The mapping of the human genome - the genetic code which acts as a blueprint for the building of a human being - has been completed. Swiss scientists took part in the 10-year project which has revealed that far fewer genes are needed to create a human than was originally thought.
The most startling discovery of the mapping of the human genome is just how few genes are needed to "describe" a human being - around 30,000, as opposed to the 140,000 scientists had predicted.
The genome reveals how closely related we are to other species. We share about half our genes with the fruit fly, and about a fifth with yeast. Scientists believe that the key to the differences between humans and other species is the functions of a small number of genes and the proteins they control.

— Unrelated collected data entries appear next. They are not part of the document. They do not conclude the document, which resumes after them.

/-- `vl` trimmed by a load whose entry follows the writer number `gen` (R44): what follows that writer has the new value, in
the VIQ, on the scalar side and at an access whose heads are provisional. -/
def Strand.trimmed (t : Strand) (gen vl : Nat) : Strand :=
  { t with
    vl := if t.gen = gen then vl else t.vl
    viq := t.viq.map fun e => if e.gen = gen then { e with vl := vl } else e
    acc := t.acc.map fun a => if a.back.gen = gen then { a with back := { a.back with vl := vl } } else a }

/-- The strand after a convoy whose `vl` has become `vl`. -/
def Strand.after (t : Strand) (es : List Entry) (vl : Nat) : Strand :=
  match es.find? fun e => e.vl != vl with
  | some e => t.trimmed e.gen vl
  | none => t

/-! ## Stops (R26) -/

/-- The elements between two boundaries of an outer product (R245): 128 r. -/
def Strand.opaStep (t : Strand) (e : Entry) : Option Nat :=
  let src := e.cap.getD ⟨t.v, t.k⟩
  let step (scaled : Bool) (va : VReg) : Option Nat :=
    (groupTag src.v va.toNat (grpOf e.vtype)).bind fun ty => (opaFormat scaled ty).map fun f => 128 * f.2.1
  match e.i with
  | .vopa a => step false a.va
  | .vopaS a => step true a.va
  | _ => none

/-- The boundary at or below an element at which a convoy may stop: with an outer product a multiple of 128 r (R244, R245), and
not below where the convoy stands. In a group whose vector atomic is on its way an outer product has run already: the group's
start. -/
def Strand.boundary (t : Strand) (es : List Entry) (e : Nat) : Nat :=
  match es.findSome? t.opaStep with
  | some n => if t.vamo.isSome then convoyPos es else max (convoyPos es) (e / n * n)
  | none => max (convoyPos es) e

/-- Whether a convoy may stop between elements at a pre-emption or a wait: none of its members is one that is not stopped (R26,
R246), or one that acts alone once the others have completed (R224, R252). -/
def mayPause (es : List Entry) : Bool :=
  es.all fun e => !endsConvoy e.i && (uses e.vtype e.i).all fun u => u.cls != .px && (u.cls != .op || isOpa e.i)

/-- The strand with the elements of a group from `e` on as they were before it: of each register, mask, lane store and flag
the lanes from that of `e` on. Every lane holds one element of a group (R37); what `vlt.fill` has written to every lane for
the elements below `e` stands (R232). -/
def Strand.undone (t : Strand) (b : Before) (fills : List Fill) (e : Nat) : Strand :=
  let l := e % 256
  let low {n : Nat} (at_ : Nat) (new old : BitVec n) : BitVec n :=
    new &&& ((1#n <<< at_) - 1) ||| old &&& ~~~((1#n <<< at_) - 1)
  let u := { t with
    v := Vector.ofFn fun i => { t.v[i] with bits := low (512 * l) t.v[i].bits b.v[i].bits }
    k := Vector.ofFn fun i => low e t.k[i] b.k[i]
    m := b.m
    lflags := low (8 * l) t.lflags b.lflags
    lane := if fills.isEmpty then Vector.ofFn fun i => if i.val < l then t.lane[i] else b.lane[i] else b.lane }
  (fills.filter fun f => f.e < e).foldl Strand.fillLanes u

/-- The strand as a group began. -/
def Strand.before (t : Strand) : Before :=
  ⟨t.v, t.k, t.m, t.lflags, t.lane⟩

/-- The elements of a vector atomic performed alone, in the order given: those that fault are left out (R271). -/
def performAbove (m : Mop) : List Nat → Run → List Nat → Run × List Nat
  | [], r, ok => (r, ok.reverse)
  | e :: es, r, ok =>
    match m.group e (e + 1) r with
    | .ok r' => performAbove m es r' (e :: ok)
    | .stop _ => performAbove m es r ok

/-- The member that is a vector atomic, and its performed elements. -/
def amoMember (es : List Entry) (ms : List Mop) : Option (Mop × List Nat) :=
  ((es.zip ms).find? fun p => isVamo p.1.i).map fun p => (p.2, p.1.perf)

/-- What a stop at a boundary leaves of a vector atomic (R139, R271): the elements performed above it, earlier or now, with
their old values delivered, are the record's set. -/
def Run.above (r : Run) (es : List Entry) (ms : List Mop) (stop : Nat) (more : List Nat) : Run × List Nat :=
  match amoMember es ms with
  | none => (r, [])
  | some (m, perf) =>
    let (r1, back) := performAbove m (((r.got.getD []).map fun g => g.1).filter (stop ≤ ·)) r []
    let (r2, now) := performAbove m more { r1 with got := none } []
    (r2, perf.filter (stop ≤ ·) ++ back ++ now)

Scientists also found that the genetic code was strikingly similar across all ethnic groups, with all humans sharing 99.99 per cent of their genes. That means differences between humans of any race are defined by fewer than 300,000 "letters" in a three billion-letter sequence.

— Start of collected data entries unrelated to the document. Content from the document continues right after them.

-- ==== Sys2Proof/Certificates/Slice0/Obligations.lean ====
section
/-!
DEFINITION. The statements about the package, from the numbered rules of its spec.
-/

open Sys2Proof Sys2Proof.Machine

/-! ## Encodings -/

/-- A head of class S: C = 0, the tail code, MAJOR and MINOR (R141). -/
def Sys2Proof.sHead (t : BitVec 2) (maj : BitVec 7) (min : BitVec 6) : BitVec 16 :=
  0#1 ++ t ++ maj ++ min

/-- A tail of layout S32 (R146). -/
def Sys2Proof.s32Tail (d a b : SReg) (imm : BitVec 17) : BitVec 64 :=
  (d ++ a ++ b ++ imm : BitVec 32).setWidth 64

/-- A major of S32 heads holds these instructions in MINOR order with this tail, and every higher MINOR takes ILL_MINOR. -/
def Sys2Proof.Holds (maj : BitVec 7) (tail : BitVec 64) (is : List Instr) : Prop :=
  ∀ min : BitVec 6, decode (sHead 2 maj min) tail = match is[min.toNat]? with
    | some i => .ok i
    | none => .error .illMinor

/-- R167: the forms of majors 0x10 and 0x11. -/
def Sys2Proof.ArithmeticEncodings : Prop :=
  ∀ (d a b : SReg) (imm : BitVec 17),
    Holds 0x10 (s32Tail d a b 0) [.add d a b, .sub d a b, .mul d a b, .mulh d a b, .mulhN d a b, .div d a b, .divN d a b,
      .rem d a b, .remN d a b]
    ∧ Holds 0x11 (s32Tail d a 0 imm) [.addImm d a imm, .subImm d a imm, .mulImm d a imm]

/-- R169: the forms of majors 0x12 and 0x13; a nonzero imm17[16:6] of an immediate shift takes ILL_RSV. -/
def Sys2Proof.LogicEncodings : Prop :=
  ∀ (d a b : SReg) (imm : BitVec 17),
    let cnt : BitVec 6 := imm.setWidth 6
    Holds 0x12 (s32Tail d a b 0) [.and d a b, .or d a b, .xor d a b, .andn d a b, .shl d a b, .shr d a b, .sar d a b,
      .rot d a b]
    ∧ (imm.toNat < 64 → Holds 0x13 (s32Tail d a 0 imm) [.andImm d a imm, .orImm d a imm, .xorImm d a imm, .andnImm d a imm,
      .shlImm d a cnt, .shrImm d a cnt, .sarImm d a cnt, .rotImm d a cnt])
    ∧ (64 ≤ imm.toNat → ∀ min : BitVec 6, decode (sHead 2 0x13 min) (s32Tail d a 0 imm)
      = if min.toNat < 4 then .ok ([.andImm d a imm, .orImm d a imm, .xorImm d a imm, .andnImm d a imm].getD min.toNat .nop)
        else if min.toNat < 8 then .error .illRsv else .error .illMinor)

/-- R170, R171: the forms of majors 0x14 to 0x17. -/
def Sys2Proof.CompareEncodings : Prop :=
  ∀ (d a b : SReg) (imm : BitVec 17),
    Holds 0x14 (s32Tail d a b 0) [.min d a b, .max d a b, .minN d a b, .maxN d a b]
    ∧ Holds 0x15 (s32Tail d a b 0) [.cmpEq d a b, .cmpNe d a b, .cmpLt d a b, .cmpGe d a b, .cmpLtN d a b, .cmpGeN d a b]
    ∧ Holds 0x16 (s32Tail d a 0 imm) [.cmpEqImm d a imm, .cmpNeImm d a imm, .cmpLtImm d a imm, .cmpGeImm d a imm,
      .cmpLtNImm d a imm, .cmpGeNImm d a imm]
    ∧ Holds 0x17 (s32Tail d a 0 0) [.clz d a, .ctz d a, .pop d a]

/-- R172: the forms of major 0x18: the position in imm17[11:6], the width less 1 in imm17[5:0]; nonzero bits above them, and a
field that leaves the register, take ILL_RSV. -/
def Sys2Proof.FieldEncodings : Prop :=
  ∀ (d a : SReg) (top : BitVec 5) (pos wm1 : BitVec 6),
    (top = 0 → pos.toNat + (wm1.toNat + 1) ≤ 64 →
      Holds 0x18 (s32Tail d a 0 (top ++ pos ++ wm1)) [.bext d a pos wm1, .bins d a pos wm1])
    ∧ (top ≠ 0 ∨ 64 < pos.toNat + (wm1.toNat + 1) → ∀ min : BitVec 6, min.toNat < 2 →
      decode (sHead 2 0x18 min) (s32Tail d a 0 (top ++ pos ++ wm1)) = .error .illRsv)

/-! ## Scalar results -/

/-- R167: sums, differences and products modulo 2^64, and the two high products. -/
def Sys2Proof.AddSubMulResults : Prop :=
  ∀ (sd sa sb : SReg) (imm : BitVec 17),
    Computes (.add sd sa sb) sd [sa, sb] (fun t => BitVec.ofInt 64 ((t.getS sa).toInt + (t.getS sb).toInt))
    ∧ Computes (.sub sd sa sb) sd [sa, sb] (fun t => BitVec.ofInt 64 ((t.getS sa).toInt - (t.getS sb).toInt))
    ∧ Computes (.mul sd sa sb) sd [sa, sb] (fun t => BitVec.ofInt 64 ((t.getS sa).toInt * (t.getS sb).toInt))
    ∧ Computes (.mulh sd sa sb) sd [sa, sb]
        (fun t => BitVec.ofInt 64 ((t.getS sa).toInt * (t.getS sb).toInt / 2 ^ 64))
    ∧ Computes (.mulhN sd sa sb) sd [sa, sb]
        (fun t => BitVec.ofNat 64 ((t.getS sa).toNat * (t.getS sb).toNat / 2 ^ 64))
    ∧ Computes (.addImm sd sa imm) sd [sa] (fun t => BitVec.ofInt 64 ((t.getS sa).toInt + imm.toInt))
    ∧ Computes (.subImm sd sa imm) sd [sa] (fun t => BitVec.ofInt 64 ((t.getS sa).toInt - imm.toInt))
    ∧ Computes (.mulImm sd sa imm) sd [sa] (fun t => BitVec.ofInt 64 ((t.getS sa).toInt * imm.toInt))

/-- R168: division truncates toward zero; by zero it gives all ones and the dividend, and -2^63 / -1 wraps. -/
def Sys2Proof.DivisionResults : Prop :=
  ∀ (sd sa sb : SReg),
    Computes (.div sd sa sb) sd [sa, sb] (fun t =>
      if t.getS sb = 0 then BitVec.allOnes 64 else BitVec.ofInt 64 ((t.getS sa).toInt.tdiv (t.getS sb).toInt))
    ∧ Computes (.rem sd sa sb) sd [sa, sb] (fun t =>
      if t.getS sb = 0 then t.getS sa else BitVec.ofInt 64 ((t.getS sa).toInt.tmod (t.getS sb).toInt))
    ∧ Computes (.divN sd sa sb) sd [sa, sb] (fun t =>
      if t.getS sb = 0 then BitVec.allOnes 64 else BitVec.ofNat 64 ((t.getS sa).toNat / (t.getS sb).toNat))
    ∧ Computes (.remN sd sa sb) sd [sa, sb] (fun t =>
      if t.getS sb = 0 then t.getS sa else BitVec.ofNat 64 ((t.getS sa).toNat % (t.getS sb).toNat))

/-- What the eight operations of R169 give for each bit: the operands' bits, or the bit a shift by `n` brings there. -/
def Sys2Proof.logicBits (a b : Word) (n : Nat) : List (Nat → Bool) :=
  [fun i => a.getLsbD i && b.getLsbD i,
   fun i => a.getLsbD i || b.getLsbD i,
   fun i => a.getLsbD i != b.getLsbD i,
   fun i => a.getLsbD i && !b.getLsbD i,
   fun i => decide (n ≤ i) && a.getLsbD (i - n),
   fun i => a.getLsbD (i + n),
   fun i => a.getLsbD (min (i + n) 63),
   fun i => a.getLsbD ((i + 64 - n) % 64)]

Swiss scientists were involved in sequencing the genes on chromosome 21, which represents one per cent of the genome. Team leader, Stylianos Antonarakis of the Division of Genetics at the University of Geneva Medical School, told swissinfo that the mapping of the genome was hugely significant.
"This is the most important discovery in human biology in the past 20 years. Now we know the infrastructure of our genome - we know the majority of our genes. That's extremely important because once we identify the function of these genes, we can find which genes cause people to be pre-disposed to genetic disorders.
"Once we find these, we can develop therapies to treat a long list of human disorders from diabetes to Alzheimer's disease. There's a very long list of common human illnesses which have genetic causes."
Another surprise from the genome was that many of our genes appear to have come from bacteria. That suggest that these creatures entered into symbiotic relationships with our ancestors and were ultimately absorbed into them.
The mapping of the genome was undertaken by two bodies - one an international consortium funded with public money, the other a private firm - Celera Genomics, based in the United States.